Drawbacks? Yes, I will admit that sometimes the kitchen table of the RV (my main office) gets a bit cramped for space. I’ve already got my eye on getting a bigger one with four slide-outs. Gas is expensive, especially with a 90-gallon tank to fill up. However, it’s only expensive when you drive, not when you are stationary in one location. Living in an RV is fantastic when everything works. Unfortunately, as with a house, things go bad, whether it’s plumbing, electrical, heating, cooling. When things stop working, it can put your life on hold. Also, I am lucky that my wife and I enjoy being around each other 24/7. If that’s not the case, you might want to think twice. There is nowhere to go except out for a walk if an argument breaks out. If you have young children, this probably won’t work. RVs are designed to handle drinks for six, dinner for four, and sleep for two.
So, what are your dreams? Do you want to travel the world with the one you love? Split time between your beach house and ski condo? Live a life of adventure, spontaneity, and passion while running your recruiting practice? Or just to get away for a little while longer than usual, without falling behind on your desk? Whatever they are, get real with yourself on what might be holding you back from living that dream. Then go buy yourself an RV and make it happen!
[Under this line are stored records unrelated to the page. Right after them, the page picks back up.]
theorem State.bootSteps_keeps (s) (reporting) (storedOk) (calOk) : Keeps 192707567 s (State.bootSteps s reporting storedOk calOk) := by
  have h0 := Keeps.refl 192707567 s
  unfold State.bootSteps
  lift_lets -underBinder
  intro v1
  have h2 : Keeps 192707567 s v1 := by
    subst v1
    refine (State.bump_keeps _ _).lift rfl ?_
    refine (State.wr_keeps _ _ _).lift rfl ?_
    assumption
  clear_value v1
  intro v3
  have h4 : Keeps 192707567 s v3 := by
    subst v3
    refine (State.drawNonce_keeps _).lift rfl ?_
    refine (State.bump_keeps _ _).lift rfl ?_
    assumption
  clear_value v3
  intro v5
  have h6 : Keeps 192707567 s v5 := by
    subst v5
    refine (State.setBit_keeps _ _ _).lift rfl ?_
    refine (State.setBit_keeps _ _ _).lift rfl ?_
    refine (State.setBit_keeps _ _ _).lift rfl ?_
    assumption
  clear_value v5
  intro v7
  have h8 : Keeps 192707567 s v7 := by
    subst v7
    refine (State.bootCommit_keeps _).lift rfl ?_
    refine (State.restore_keeps _ _).lift rfl ?_
    refine (State.calBoot_keeps _ _).lift rfl ?_
    assumption
  clear_value v7
  intro v9
  have h10 : Keeps 192707567 s v9 := by
    subst v9
    refine (State.putBit_keeps _ _ _ _).lift rfl ?_
    assumption
  clear_value v9
  intro v11
  have h12 : Keeps 192707567 s v11 := by
    subst v11
    refine Keeps.each ?_ (fun t13 a14 h15 => ?_)
    · assumption
    · refine (State.carrierStart_keeps _ _).lift rfl ?_
      assumption
  clear_value v11
  intro v16
  have h17 : Keeps 192707567 s v16 := by
    subst v16
    refine Keeps.each ?_ (fun t18 a19 h20 => ?_)
    · assumption
    · refine (State.putBit_keeps _ _ _ _).lift rfl ?_
      assumption
  clear_value v16
  intro v21
  have h22 : Keeps 192707567 s v21 := by
    subst v21
    refine (State.trackRestore_keeps _).lift rfl ?_
    assumption
  clear_value v21
  intro v23
  have h24 : Keeps 192707567 s v23 := by
    subst v23
    refine Keeps.each ?_ (fun t25 a26 h27 => ?_)
    · assumption
    · refine Keeps.ite ?_ ?_
      · refine (State.audit_keeps _ _ _ _ _).lift rfl ?_
        refine (State.bump_keeps _ _).lift rfl ?_
        refine (State.setBit_keeps _ _ _).lift rfl ?_
        assumption
      · assumption
  clear_value v23
  intro v28
  have h29 : Keeps 192707567 s v28 := by
    subst v28
    refine (State.modPw_keeps _ _).lift rfl ?_
    assumption
  clear_value v28
  refine (State.twinStart_keeps _).lift rfl ?_
  assumption

theorem execBootComplete_keeps (reporting) (storedOk) (calOk) (s) : Runs 192707567 s (execBootComplete reporting storedOk calOk s) := by
  have h0 := Keeps.refl 192707567 s
  unfold execBootComplete
  refine Runs.next ?_
  refine Keeps.ite ?_ ?_
  · lift_lets -underBinder
    intro v1
    have h2 : Keeps 192707567 s v1 := by
      subst v1
      refine (State.bootSteps_keeps _ _ _ _).lift rfl ?_
      assumption
    clear_value v1
    refine Keeps.ite ?_ ?_
    · assumption
    · refine (State.bootFinish_keeps _).lift rfl ?_
      assumption
  · assumption

theorem State.bootFailure_keeps (s) : Keeps 134217727 s (State.bootFailure s) := by
  have h0 := Keeps.refl 134217727 s
  unfold State.bootFailure
  refine Keeps.ite ?_ ?_
  · assumption
  · lift_lets -underBinder
    intro v1
    have h2 : Keeps 134217727 s v1 := by
      subst v1
      refine (State.wear_keeps _ _ _).lift rfl ?_
      refine (State.bump_keeps _ _).lift rfl ?_
      assumption
    clear_value v1
    intro v3
    have h4 : Keeps 134217727 s v3 := by
      subst v3
      refine (State.modPw_keeps _ _).lift rfl ?_
      assumption
    clear_value v3
    intro v5
    have h6 : Keeps 134217727 s v5 := by
      subst v5
      refine (State.wr_keeps _ _ _).lift rfl ?_
      refine (State.wr_keeps _ _ _).lift rfl ?_
      assumption
    clear_value v5
    intro v7
    have h8 : Keeps 134217727 s v7 := by
      subst v7
      refine Keeps.ite ?_ ?_
      · assumption
      · refine (State.audit_keeps _ _ _ _ _).lift rfl ?_
        refine (State.modPw_keeps _ _).lift rfl ?_
        assumption
    clear_value v7
    refine Keeps.ite ?_ ?_
    · refine (State.warmReset_keeps _ _).lift rfl ?_
      assumption
    · assumption

theorem execBootFailure_keeps (s) : Runs 134217727 s (execBootFailure s) := by
  have h0 := Keeps.refl 134217727 s
  unfold execBootFailure
  refine Runs.next ?_
  refine (State.bootFailure_keeps _).lift rfl ?_
  assumption

theorem State.physicalRelease_keeps (s) : Keeps 449 s (State.physicalRelease s) := by
  have h0 := Keeps.refl 449 s
  unfold State.physicalRelease
  refine Keeps.ite ?_ ?_
  · assumption
  · lift_lets -underBinder
    intro v1
    have h2 : Keeps 449 s v1 := by
      subst v1
      refine (State.modSec_keeps _ _).lift rfl ?_
      assumption
    clear_value v1
    intro v3
    have h4 : Keeps 449 s v3 := by
      subst v3
      refine (State.wr_keeps _ _ _).lift rfl ?_
      refine (State.wr_keeps _ _ _).lift rfl ?_
      refine (State.wr_keeps _ _ _).lift rfl ?_
      assumption
    clear_value v3
    intro v5
    have h6 : Keeps 449 s v5 := by
      subst v5
      refine (State.modDict_keeps _ _ ?_).lift rfl ?_
      · exact fun h => ((State.canonical_iff _).mp h).2.2.2.2.2
      · assumption
    clear_value v5
    refine (State.audit_keeps _ _ _ _ _).lift rfl ?_
    assumption

theorem execPhysicalRelease_keeps (s) : Runs 449 s (execPhysicalRelease s) := by
  have h0 := Keeps.refl 449 s
  unfold execPhysicalRelease
  refine Runs.next ?_
  refine (State.physicalRelease_keeps _).lift rfl ?_
  assumption

end Sys2Proof.Machine
end

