@[simp] theorem State.bump_force (s : State) (k : Nat) : (s.bump k).force = s.force := rfl
@[simp] theorem State.bump_blobs (s : State) (k : Nat) : (s.bump k).blobs = s.blobs := rfl
@[simp] theorem State.bump_time (s : State) (k : Nat) : (s.bump k).time = s.time := rfl
@[simp] theorem State.bump_net (s : State) (k : Nat) : (s.bump k).net = s.net := rfl
@[simp] theorem State.bump_pw (s : State) (k : Nat) : (s.bump k).pw = s.pw := rfl
@[simp] theorem State.bump_sec (s : State) (k : Nat) : (s.bump k).sec = s.sec := rfl
@[simp] theorem State.bump_dict (s : State) (k : Nat) : (s.bump k).dict = s.dict := rfl
@[simp] theorem State.bump_host (s : State) (k : Nat) : (s.bump k).host = s.host := rfl
@[simp] theorem State.bump_leg (s : State) (k : Nat) : (s.bump k).leg = s.leg := rfl
@[simp] theorem State.bump_cell (s : State) (k : Nat) : (s.bump k).cell = s.cell := rfl
@[simp] theorem State.bump_axis (s : State) (k : Nat) : (s.bump k).axis = s.axis := rfl
@[simp] theorem State.bump_port (s : State) (k : Nat) : (s.bump k).port = s.port := rfl
@[simp] theorem State.bump_latch (s : State) (k : Nat) : (s.bump k).latch = s.latch := rfl
@[simp] theorem State.bump_emu (s : State) (k : Nat) : (s.bump k).emu = s.emu := rfl
@[simp] theorem State.bump_track (s : State) (k : Nat) : (s.bump k).track = s.track := rfl
@[simp] theorem State.bump_field (s : State) (k : Nat) : (s.bump k).field = s.field := rfl
@[simp] theorem State.bump_casc (s : State) (k : Nat) : (s.bump k).casc = s.casc := rfl
@[simp] theorem State.bump_sub (s : State) (k : Nat) : (s.bump k).sub = s.sub := rfl
@[simp] theorem State.bump_pub (s : State) (k : Nat) : (s.bump k).pub = s.pub := rfl
@[simp] theorem State.bump_tableRam (s : State) (k : Nat) : (s.bump k).tableRam = s.tableRam := rfl
@[simp] theorem State.bump_tableLen (s : State) (k : Nat) : (s.bump k).tableLen = s.tableLen := rfl
@[simp] theorem State.bump_acq (s : State) (k : Nat) : (s.bump k).acq = s.acq := rfl
@[simp] theorem State.bump_sp (s : State) (k : Nat) : (s.bump k).sp = s.sp := rfl
@[simp] theorem State.bump_twin (s : State) (k : Nat) : (s.bump k).twin = s.twin := rfl
@[simp] theorem State.bump_can (s : State) (k : Nat) : (s.bump k).can = s.can := rfl
@[simp] theorem State.bump_acqRam (s : State) (k : Nat) : (s.bump k).acqRam = s.acqRam := rfl
@[simp] theorem State.bump_out (s : State) (k : Nat) : (s.bump k).out = s.out := rfl
@[simp] theorem State.bump_pending (s : State) (k : Nat) : (s.bump k).pending = s.pending := rfl

@[simp] theorem State.setBit_force (s : State) (k i : Nat) : (s.setBit k i).force = s.force := rfl
@[simp] theorem State.setBit_blobs (s : State) (k i : Nat) : (s.setBit k i).blobs = s.blobs := rfl
@[simp] theorem State.setBit_time (s : State) (k i : Nat) : (s.setBit k i).time = s.time := rfl
@[simp] theorem State.setBit_net (s : State) (k i : Nat) : (s.setBit k i).net = s.net := rfl
@[simp] theorem State.setBit_pw (s : State) (k i : Nat) : (s.setBit k i).pw = s.pw := rfl
@[simp] theorem State.setBit_sec (s : State) (k i : Nat) : (s.setBit k i).sec = s.sec := rfl
@[simp] theorem State.setBit_dict (s : State) (k i : Nat) : (s.setBit k i).dict = s.dict := rfl
@[simp] theorem State.setBit_host (s : State) (k i : Nat) : (s.setBit k i).host = s.host := rfl
@[simp] theorem State.setBit_leg (s : State) (k i : Nat) : (s.setBit k i).leg = s.leg := rfl
@[simp] theorem State.setBit_cell (s : State) (k i : Nat) : (s.setBit k i).cell = s.cell := rfl
@[simp] theorem State.setBit_axis (s : State) (k i : Nat) : (s.setBit k i).axis = s.axis := rfl
@[simp] theorem State.setBit_port (s : State) (k i : Nat) : (s.setBit k i).port = s.port := rfl
@[simp] theorem State.setBit_latch (s : State) (k i : Nat) : (s.setBit k i).latch = s.latch := rfl
@[simp] theorem State.setBit_emu (s : State) (k i : Nat) : (s.setBit k i).emu = s.emu := rfl
@[simp] theorem State.setBit_track (s : State) (k i : Nat) : (s.setBit k i).track = s.track := rfl
@[simp] theorem State.setBit_field (s : State) (k i : Nat) : (s.setBit k i).field = s.field := rfl
@[simp] theorem State.setBit_casc (s : State) (k i : Nat) : (s.setBit k i).casc = s.casc := rfl
@[simp] theorem State.setBit_sub (s : State) (k i : Nat) : (s.setBit k i).sub = s.sub := rfl
@[simp] theorem State.setBit_pub (s : State) (k i : Nat) : (s.setBit k i).pub = s.pub := rfl
@[simp] theorem State.setBit_tableRam (s : State) (k i : Nat) : (s.setBit k i).tableRam = s.tableRam := rfl
@[simp] theorem State.setBit_tableLen (s : State) (k i : Nat) : (s.setBit k i).tableLen = s.tableLen := rfl
@[simp] theorem State.setBit_acq (s : State) (k i : Nat) : (s.setBit k i).acq = s.acq := rfl
@[simp] theorem State.setBit_sp (s : State) (k i : Nat) : (s.setBit k i).sp = s.sp := rfl
@[simp] theorem State.setBit_twin (s : State) (k i : Nat) : (s.setBit k i).twin = s.twin := rfl
@[simp] theorem State.setBit_can (s : State) (k i : Nat) : (s.setBit k i).can = s.can := rfl
@[simp] theorem State.setBit_acqRam (s : State) (k i : Nat) : (s.setBit k i).acqRam = s.acqRam := rfl
@[simp] theorem State.setBit_out (s : State) (k i : Nat) : (s.setBit k i).out = s.out := rfl
@[simp] theorem State.setBit_pending (s : State) (k i : Nat) : (s.setBit k i).pending = s.pending := rfl

@[simp] theorem State.clrBit_force (s : State) (k i : Nat) : (s.clrBit k i).force = s.force := rfl
@[simp] theorem State.clrBit_blobs (s : State) (k i : Nat) : (s.clrBit k i).blobs = s.blobs := rfl
@[simp] theorem State.clrBit_time (s : State) (k i : Nat) : (s.clrBit k i).time = s.time := rfl
@[simp] theorem State.clrBit_net (s : State) (k i : Nat) : (s.clrBit k i).net = s.net := rfl
@[simp] theorem State.clrBit_pw (s : State) (k i : Nat) : (s.clrBit k i).pw = s.pw := rfl
@[simp] theorem State.clrBit_sec (s : State) (k i : Nat) : (s.clrBit k i).sec = s.sec := rfl
@[simp] theorem State.clrBit_dict (s : State) (k i : Nat) : (s.clrBit k i).dict = s.dict := rfl
@[simp] theorem State.clrBit_host (s : State) (k i : Nat) : (s.clrBit k i).host = s.host := rfl
@[simp] theorem State.clrBit_leg (s : State) (k i : Nat) : (s.clrBit k i).leg = s.leg := rfl
@[simp] theorem State.clrBit_cell (s : State) (k i : Nat) : (s.clrBit k i).cell = s.cell := rfl
@[simp] theorem State.clrBit_axis (s : State) (k i : Nat) : (s.clrBit k i).axis = s.axis := rfl
@[simp] theorem State.clrBit_port (s : State) (k i : Nat) : (s.clrBit k i).port = s.port := rfl
@[simp] theorem State.clrBit_latch (s : State) (k i : Nat) : (s.clrBit k i).latch = s.latch := rfl
@[simp] theorem State.clrBit_emu (s : State) (k i : Nat) : (s.clrBit k i).emu = s.emu := rfl
@[simp] theorem State.clrBit_track (s : State) (k i : Nat) : (s.clrBit k i).track = s.track := rfl
@[simp] theorem State.clrBit_field (s : State) (k i : Nat) : (s.clrBit k i).field = s.field := rfl
@[simp] theorem State.clrBit_casc (s : State) (k i : Nat) : (s.clrBit k i).casc = s.casc := rfl
@[simp] theorem State.clrBit_sub (s : State) (k i : Nat) : (s.clrBit k i).sub = s.sub := rfl
@[simp] theorem State.clrBit_pub (s : State) (k i : Nat) : (s.clrBit k i).pub = s.pub := rfl
@[simp] theorem State.clrBit_tableRam (s : State) (k i : Nat) : (s.clrBit k i).tableRam = s.tableRam := rfl
@[simp] theorem State.clrBit_tableLen (s : State) (k i : Nat) : (s.clrBit k i).tableLen = s.tableLen := rfl
@[simp] theorem State.clrBit_acq (s : State) (k i : Nat) : (s.clrBit k i).acq = s.acq := rfl
@[simp] theorem State.clrBit_sp (s : State) (k i : Nat) : (s.clrBit k i).sp = s.sp := rfl
@[simp] theorem State.clrBit_twin (s : State) (k i : Nat) : (s.clrBit k i).twin = s.twin := rfl
@[simp] theorem State.clrBit_can (s : State) (k i : Nat) : (s.clrBit k i).can = s.can := rfl
@[simp] theorem State.clrBit_acqRam (s : State) (k i : Nat) : (s.clrBit k i).acqRam = s.acqRam := rfl
@[simp] theorem State.clrBit_out (s : State) (k i : Nat) : (s.clrBit k i).out = s.out := rfl
@[simp] theorem State.clrBit_pending (s : State) (k i : Nat) : (s.clrBit k i).pending = s.pending := rfl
Jordan Rayboy has been recruiting IT sales and marketing professionals since 2000. He spent six years with Management Recruiters International (MRI), where he was Regional Rookie of the Year, three-time South-Atlantic Regional Account Executive of the Year, National Top 3 in the sales consultants division from 2003 to 2005, and Top 10 Worldwide producer in 2005. He also achieved the designation of CSAM (certified senior account manager) and was asked to speak on a panel of experts at several CSAM and regional conferences. In 2007, he opened his own search firm with SearchPath Inter-national (SPI). He is currently traveling America in a Fleetwood motor home with his wife, Jeska, and dog, Roxy, building his recruiting practice while living his dream. If you have any questions, feel free to contact Jordan Rayboy any time. He can be reached at 512-636-8457 or email@example.com.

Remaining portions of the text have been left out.